■ **Exercise**
Among the entries below, find the line with "def kBlockX (t", then quote it and each following line up to and including the line with "(rowAtom .atomAdd tyAdd true)", and nothing else.

■ **Listed records**
'''

/-- The block destination or data of LDX and STX (R90). -/
def kBlockX (t : Ty) : Kind :=
  if t = .b64 then .reg { v := true, x := true, align := 8, span := 8 }
  else .reg { v := true, x := true, o := true, align := 4, span := 4 }

/-- Group 3 of R38. CCTL's four operations share opcode 0x195. -/
def row3 : Nat → Option Row
  | 0x180 => some (rowLoad .ld tyM kDst)
  | 0x181 => some (rowStore .st tyM kVal)
  | 0x182 => some (rowLoad .ldx tyB kBlockX)
  | 0x183 => some (rowStore .stx tyB kBlockX)
  | 0x184 => some (rowAtom .atomAdd tyAdd true)
  | 0x185 => some (rowAtom .atomMin tyMinMax)
  | 0x186 => some (rowAtom .atomMax tyMinMax)
  | 0x187 => some (rowAtom .atomAnd tyB)
  | 0x188 => some (rowAtom .atomOr tyB)
  | 0x189 => some (rowAtom .atomXor tyB)
  | 0x18A => some (rowAtom .atomExch tyB)
  | 0x18B => some (rowAtom .acas tyB false false)
  | 0x18C => some (rowRed .redAdd tyAdd true)
  | 0x18D => some (rowRed .redMin tyMinMax)
  | 0x18E => some (rowRed .redMax tyMinMax)
  | 0x18F => some (rowRed .redAnd tyB)
  | 0x190 => some (rowRed .redOr tyB)
  | 0x191 => some (rowRed .redXor tyB)
  | 0x192 => some { ctor := .fence, fmts := [.M], ch := false, pt := true, ords := [2, 3], kinds := fun _ => {}, extra := fun r => zeroFails 70 r.off }
  | 0x193 => some { ctor := .waita, fmts := [.M], ch := true, ords := [0, 1], spaces := [0, 1, 2, 5],
                    kinds := fun r =>
                      { d := kPredDst, s0 := kBase r.space,
                        s1 := .reg { v := true, x := true, o := true, s := true, zero := true, align := 2, span := 2 } } }
  | 0x194 => some { ctor := .pref, fmts := [.M], ch := true, scopes := [1, 3], spaces := [0, 1, 3, 6], kinds := fun r => { s0 := kBase r.space } }
  | 0x195 => some { ctor := fun a => match a.d.opnd with
                      | .code 1#8 => .cctlWbi a
                      | .code 2#8 => .cctlIvc a
                      | .code 3#8 => .cctlUnclass a
                      | _ => .cctlWb a,
                    fmts := [.M], ch := true, spaces := [0, 1, 3],
                    kinds := fun r => { d := kCode 3, s0 := kBase r.space }, extra := rowCctl }
  | _ => none

/-- Group 4 of R38. -/
def row4 : Nat → Option Row
  | 0x200 => some { ctor := .topen, fmts := [.M], pt := true, spaces := [0, 1, 2, 6],
                    kinds := fun r =>
                      { d := kS,
                        s0 := if r.space = 2 then kSZ else .reg { s := true, a := true, zero := true, align := 2, span := 2 } } }
  | 0x201 => some (rowX .tacq { d := kPredDst, s0 := kSZ, s1 := kSZ })
  | 0x202 => some (rowX .trel { d := kPredDst, s0 := kSZ })
  | 0x203 => some (rowX .tsplit { d := kS, s0 := kSZ, s1 := kSZ, s3 := kS })
  | 0x204 => some (rowX .tmerge { d := kPredDst, s0 := kSZ })
  | 0x205 => some (rowX .tclose { s0 := kSZ })
  | 0x206 => some (rowX .tquery { d := kS, s0 := kSZ })
  | 0x210 => some (rowX .xcopy { s0 := kQ, s1 := kS } true)
  | 0x211 => some (rowX .xgath { s0 := kQ, s1 := kS } true)
  | 0x212 => some (rowX .xscat { s0 := kQ, s1 := kS } true)
  | 0x213 => some (rowX .xcoll { s0 := kQ, s1 := kS } true)
  | 0x214 => some (rowX .xflag { s0 := kQ, s1 := kSE, s2 := .reg { s := true, zero := true, neg := true }, s3 := kS })
  | 0x215 => some (rowX .qfence { s0 := kS })
  | 0x216 => some (rowX .xresume { d := kSZ, s0 := kQ, s1 := kSZ })
  | 0x218 => some (rowBar .barinit [0, 1] .none (.reg { s := true, zero := true, neg := true }))
  | 0x219 => some (rowBar .barexp [0] .none (.reg { s := true, zero := true, neg := true, abs := true }))
  | 0x21A => some (rowBar .bararr [0, 1] kPredDst (.reg { s := true, zero := true, neg := true }))
  | 0x21B => some (rowBar .barwait [0, 1] .none (.reg { p := true, pt := true, zero := true, neg := true }))
  | _ => none

/-- Group 5 of R38 (R309, R326). -/
def row5 : Nat → Option Row
  | 0x280 => some (rowX .orsv { d := kOb, s0 := kS })
  | 0x281 => some (rowX .orfree { s0 := kOb })
  | 0x282 => some (rowOb .obld)
  | 0x283 => some (rowOb .obst)
  | 0x284 => some { ctor := fun a => match a.s2 with
                      | .code c => if c.getLsbD 4 then .mmaResc a else .mma a
                      | _ => .mma a,
                    fmts := [.R], tile := true, kinds := fun _ => { s0 := kOb, s1 := kOb, s2 := kCode 31 } }
  | 0x285 => some { ctor := .msmx, fmts := [.R], tile := true,
                    kinds := fun _ => { s0 := kOb, s1 := .reg { s := true, neg := true, abs := true }, s2 := kCode 255, s3 := kCode 15 } }
  | 0x286 => some { ctor := .mzero, fmts := [.R], tile := true, kinds := fun _ => { s0 := kCode 15 } }
  | 0x287 => some (rowTileMem .mld [.f32])
  | 0x288 => some (rowTileMem .mst [.f32, .bf16])
  | 0x289 => some { ctor := .mread, fmts := [.R], tys := [.f32, .bf16], tile := true, kinds := fun _ => { d := kBlock8, s0 := .code fun _ => true },
                    extra := fun r => if rawCode r.s0 / 16 ≤ (if r.ty = .f32 then 8 else 3) then [] else [52] }
  | 0x290 => some { rowX .mpin {} with
                    kinds := fun r =>
                      { d := kPredDst, s0 := kSE,
                        s1 := .reg { s := true, a := true, align := 2, span := 2, zero := rawCode r.s2 / 16 == 1 }, s2 := kCode 63 },
                    extra := fun r => if rawCode r.s2 / 16 % 4 = 3 then [76] else [] }
  | 0x291 => some { rowX .munpin { s0 := kCode 31 } with
                    ctor := fun a => match a.s0 with
                      | .code c => if c.getLsbD 4 then .munpinDrop a else .munpin a
                      | _ => .munpin a }
  | 0x292 => some { ctor := fun a => match a.s2 with
                      | .code c => if c.toNat / 16 % 8 = 0 then .mdelta a else .mdeltaC a
                      | _ => .mdelta a,
                    fmts := [.R], tile := true,
                    kinds := fun r =>
                      { d := if rawCode r.s2 / 128 = 1 then kBlock8 else .none, s0 := kOb, s1 := kBlock8, s2 := .code fun _ => true,
                        s3 := kSE },
                    extra := mdeltaFails }
  | 0x293 => some { ctor := .mquery, fmts := [.R], tile := true,
                    kinds := fun _ => { d := kLaneDst false false, s0 := kOb, s1 := kCode 63, s2 := kCode 15 } }
  | 0x294 => some { rowX .mevict { s0 := kCode 31 } with
                    ctor := fun a => match a.s0 with
                      | .code c => if c.getLsbD 4 then .mevictDet a else .mevict a
                      | _ => .mevict a }
  | _ => none

/-- Group 6 of R38 (R210). -/
def row6 : Nat → Option Row
  | 0x300 => some (rowX .bar { s0 := kSZ })
  | 0x301 => some (rowX .bars { s0 := kSZ })
  | 0x302 => some (rowX .fbar {})
  | 0x303 => some { ctor := .spawn, fmts := [.R],
                    kinds := fun _ =>
                      { d := kPredDst, s0 := .reg { v := true, x := true, o := true, s := true, align := 2, span := 2 },
                        s1 := .reg { v := true, align := 4, span := 12 } } }
  | 0x304 => some (rowX .launch { d := kS, s0 := kSE })
  | _ => none

/-- Group 7 of R38. -/
def row7 : Nat → Option Row
  | 0x380 => some { ctor := .movsr, fmts := [.I], tys := tyB, kinds := fun r => { d := kDst r.ty },
                    extra := fun r => specialFails r ++
                      (match regOf (r.d % 4) (r.d / 4 % 256) with
                       | some d => if regUniform d && perLaneSpecial (r.imm % 4096) then [32] else []
                       | none => []) }
  | 0x381 => some { ctor := .movsw, fmts := [.I], tys := tyB,
                    kinds := fun r => { s0 := .reg { dstAllow (tyIs64 r.ty) with neg := true } }, extra := specialFails }
  | 0x382 => some { rowX .eret {} with kOnly := true }
  | 0x383 => some { ctor := fun a => if a.imm.toNat / 2 ^ 30 = 1 then .svcF a else if a.imm.toNat / 2 ^ 30 = 2 then .svcTake a else .svc a,
                    fmts := [.I], kinds := svcKinds, extra := svcFails }
  | 0x384 => some { ctor := .wwait, fmts := [.M], pt := true, ords := [0, 1], spaces := [0, 1],
                    kinds := fun _ => { d := kPredDst, s0 := .reg { s := true, a := true, zero := true, align := 2, span := 2 }, s1 := kSEZ } }
  | 0x385 => some { ctor := .wwake, fmts := [.M], pt := true, ords := [0, 1], spaces := [0, 1],
                    kinds := fun _ => { d := kSZ, s0 := .reg { s := true, a := true, zero := true, align := 2, span := 2 },
                                        s1 := .reg { s := true, zero := true, neg := true } } }
  | 0x386 => some { rowX .tlbinv { s0 := kSE, s1 := kS } with kOnly := true, tys := [.b64] }
  | 0x387 => some { rowX .tlbsync {} with kOnly := true }
  | 0x388 => some { ctor := .ctxsave, kOnly := true, fmts := [.M], pt := true, ords := [0, 1], spaces := [0, 1],
                    kinds := fun _ => { d := kPredDst, s0 := .reg { s := true, a := true, zero := true, align := 2, span := 2 }, s1 := kSE } }
  | 0x389 => some { ctor := .ctxload, kOnly := true, fmts := [.M], pt := true, ords := [0], spaces := [0, 1],
                    kinds := fun _ => { d := kPredDst, s0 := .reg { s := true, a := true, zero := true, align := 2, span := 2 } } }
  | 0x38A => some { rowX .halt { s0 := kSEZ } with kOnly := true }
  | _ => none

'''

■ **Completed task**
def kBlockX (t : Ty) : Kind :=
  if t = .b64 then .reg { v := true, x := true, align := 8, span := 8 }
  else .reg { v := true, x := true, o := true, align := 4, span := 4 }

/-- Group 3 of R38. CCTL's four operations share opcode 0x195. -/
def row3 : Nat → Option Row
  | 0x180 => some (rowLoad .ld tyM kDst)
  | 0x181 => some (rowStore .st tyM kVal)
  | 0x182 => some (rowLoad .ldx tyB kBlockX)
  | 0x183 => some (rowStore .stx tyB kBlockX)
  | 0x184 => some (rowAtom .atomAdd tyAdd true)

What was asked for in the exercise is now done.